When I was 5 years old my parents took me and my brother ice fishing in Lake Akersjön. There was a blizzard when we arrived, so everyone wanted to pack up and escape to the warmth of the cottage. Everyone except for me. Already stubborn even back then, I refused to leave. I was here to fish!
My parents couldn’t convince me to go with them, but they couldn’t let a 5-year-old stay on the ice by himself either. I could freeze to death. But they wanted to go in and get warm.
Then Hildur whispered to me, “Listen, Sten! If you run around the ice hole without stopping, you have a better chance of catching the fish!”
So I did as my guru told me.
Hildur and my parents enjoyed being toasty warm in the cottage, taking comfort in the knowledge that a 5-year-old boy would not freeze to death in -15C weather since he was running around the hole non-stop. Meanwhile, I caught a nice arctic char and kept myself warm until they came back for me.

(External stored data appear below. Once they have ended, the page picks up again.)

-- ==== Sys2Proof/Machine/Regs.lean ====
section
/-!
DEFINITION. The names of the dictionary registers, one for every sub-index that the object tables of
spec/03 to spec/22 list: a register's key is its index times 256 plus its sub-index (R6).
-/
namespace Sys2Proof.Machine

/-- The key of sub-index `sub` of index `idx` (R6). -/
abbrev regKey (idx sub : Nat) : Nat := idx * 256 + sub

namespace Reg
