/-- Cells that a copy needs of its Dalzan queue (R182). -/
def State.creditNeed (s : State) (c : Copy) : Nat :=
  match s.frame? c.frame with
  | none => 0
  | some f => if f.tailed || f.lenKnown then ceilDiv f.len 256 else ceilDiv (s.maxFrame c.port) 256

/-- GRANT of queue `q`: PARTNER_GRANT. -/
def State.grant (s : State) (p q : Nat) : Nat := entryAt 16 2 (s.reg (Reg.PORT.PARTNER_GRANT p)) q

/-- Cells of a copy in transmission whose first octet has been sent (R180, R182): by the time since its start at the port's rate, as far
as its frame has octets. -/
def State.cellsStarted (s : State) (c : Copy) : Nat :=
  match s.frame? c.frame with
  | none => 0
  | some f =>
    let n := c.sent.length + (f.octets.length - c.used) + (if f.tailed then 4 else 0)
    if s.clock.ptp < c.start then 0 else min (ceilDiv n 256) (1 + (s.clock.ptp - c.start) * s.portRate c.port / (nsUnit * 2048))

/-- SENT_q now: the cells of frames that have gone, and those of the copy in transmission (R182). -/
def State.sentNow (s : State) (p q : Nat) : Nat :=
  (s.tab Tab.dzSent (16 * p + q) + ((s.copies.filter (fun c => c.port == p && c.queue == q && c.phase == 2)).map s.cellsStarted).sum)
    % 2 ^ 24

/-- A term of the credit ledger of a link's queue (R47, R182): 0 credits_q, 1 in flight, 2 held by the partner. They sum to GRANT_q. -/
def State.creditTerm (s : State) (p q k : Nat) : Int :=
  let received := s.tab Tab.dzPartnerReceived (16 * p + q)
  let returned := s.tab Tab.dzPartnerReturned (16 * p + q)
  if k = 0 then (s.grant p q : Int) - subMod 24 (s.sentNow p q) returned
  else if k = 1 then subMod 24 (s.sentNow p q) received
  else subMod 24 received returned

/-- credits_q of a Dalzan port (R182), less what selected copies and the copy in transmission will take. -/
def State.creditsLeft (s : State) (p q : Nat) : Int :=
  (s.grant p q : Int) - subMod 24 (s.tab Tab.dzSent (16 * p + q)) (s.tab Tab.dzPartnerReturned (16 * p + q))
    - (((s.copies.filter (fun c => c.port == p && c.queue == q && c.phase != 0)).map s.creditNeed).sum : Nat)

/-- The frame's admission allows the copy to start (R256): cut-through, or final with a correct FCS. -/
def State.mayStart (s : State) (c : Copy) : Bool :=
  match s.frame? c.frame with
  | none => false
  | some f => c.cutThrough || (f.final && f.tailed && f.tailReason == 0)

/-- The time that the copy takes for its gate (R314, R315): T(L) of a known length, else the kerf. -/
def State.copyPs (s : State) (c : Copy) : Nat :=
  match s.frame? c.frame with
  | none => 0
  | some f => if f.tailed || f.lenKnown then s.txTimePs c.port f.len else s.kerfPs c.port

/-- A bench port's receive ring has room for the copy (R396): of a length not yet known, for the longest frame. -/
def State.benchRoom (s : State) (c : Copy) : Bool :=
  c.port < 514 || 641 < c.port || (match s.frame? c.frame with
    | none => false
    | some f => s.ringRoom (c.port - 514) ((if f.tailed || f.lenKnown then f.len else s.maxFrame c.port) - 4))

/-- A bypass frame is on the wire of a host port, or the gap behind it (R593). -/
def State.bypassOnWire (s : State) (p : Nat) : Bool :=
  (p == 512 || p == 513) && decide (s.clock.island < s.tab Tab.bypassEnd (p - 512))

/-- A bypass frame of `n` octets, with preamble and gap, takes the wire of host port `h`: until so many ticks of 2.5 ns have passed. -/
def State.occupyWire (s : State) (h n : Nat) : State :=
  s.setTab Tab.bypassEnd h (s.clock.island + ceilDiv (n * 8000 / s.portRate (512 + h)) 2500)

/-- The head copy of queue `q` of port `p`, where the queue is eligible now (R273). -/
def State.eligibleHead (s : State) (p q : Nat) : Option Copy :=
  match s.queued p q with
  | [] => none
  | c :: _ =>
    if s.mayStart c && s.gateAllows p q s.clock.ptp (s.copyPs c) && (!s.qShaped p q || 0 ≤ s.qLevel p q)
        && (!s.pShaped p || 0 ≤ s.pLevel p) && (!s.pfcPaused p q || (s.inRecovery p q && s.reg (Reg.PORT_PFC.WATCHDOG_ACTION p) != 0))
        && (p < 512 || 514 ≤ p || s.tab Tab.hostPause (p - 512) == 0)
        && (s.portKind p != 2 || (s.tab Tab.dzArrived (4 * p + q / 4) == 1 && (s.creditNeed c : Int) ≤ s.creditsLeft p q))
        && s.benchRoom c && s.portUp p then some c
    else none

/-! ### Selection (R272, R274 to R276) -/

/-- The frame length that a copy is charged: L, or MAX_FRAME of the egress port (R276, R278). -/
def State.chargeOf (s : State) (c : Copy) : Nat :=
  match s.frame? c.frame with
  | none => 0
  | some f => if f.tailed || f.lenKnown then f.len else s.maxFrame c.port

/-- One pass of the DRR group over `order` (R275): the state and the copy selected. -/
def State.drrPass (s : State) (p : Nat) : List Nat → State × Option Copy
  | [] => (s, none)
  | q :: t =>
    match s.eligibleHead p q with
    | none => s.drrPass p t
    | some c =>
      let i := 16 * p + q
      let s := if s.tab Tab.drrVisited i = 1 then s
        else (s.setDeficit p q (s.deficit p q + s.u32At (Reg.PORT_SCHED.QUANTUM p) q)).setTab Tab.drrVisited i 1
      if s.chargeOf c ≤ s.deficit p q then
        ((s.setDeficit p q (s.deficit p q - s.chargeOf c)).setTab Tab.drrCur p q, some c)
      else ((s.setTab Tab.drrVisited i 0).setTab Tab.drrCur p (nextAfter q (s.drrActive p))).drrPass p t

Hildur is a woman of steel with a bigger heart. She outlived three husbands and two sons. She hasn’t had an easy life, but she continues to be positive up to this day, being 93 years old and mostly blind. I give her a call every time I’m back on land. She is my idol, my hero and my guru.
Leeanne
Leeanne and I first met in 2004, when the Nautilus Explorer repositioned in Baja for its first trips to Socorro Island and the Sea of Cortez. We were the dive guides onboard.
Four months later, I left Mexico to set up a dive center in a six-star resort in the Maldives. But I got bored after 15 months of living on an island and running the dive center.
Leanne told me that Scubaworld, a dive center based in the Philippines, was looking for a guide for the liveaboard dive boats in Marshall Islands and Palau. So I applied and flew to the Philippines.
I waited 3 months in Manila before I got my working permit for Palau. In the meantime, I decided to know more about Scubaworld’s operation by spending some time in their dive resort in Anilao, Batangas and going on the Borneo Explorer, their liveaboard that ran trips around Batangas and Oriental Mindoro.
It was on that liveaboard where I met my wife, with whom I have been married for 11 years now. She is the reason Tanya, the brain in our family, got her life screwed up from becoming a successful market researcher boss in Asia to marrying a former lumberjack and dive bum like me.
Leeanne now runs her own business and is our “neighbor.” She is the proprietress of Casa Kootenay, a bed and breakfast in La Paz, Baja California Sur. She is the little sister I see way too little of.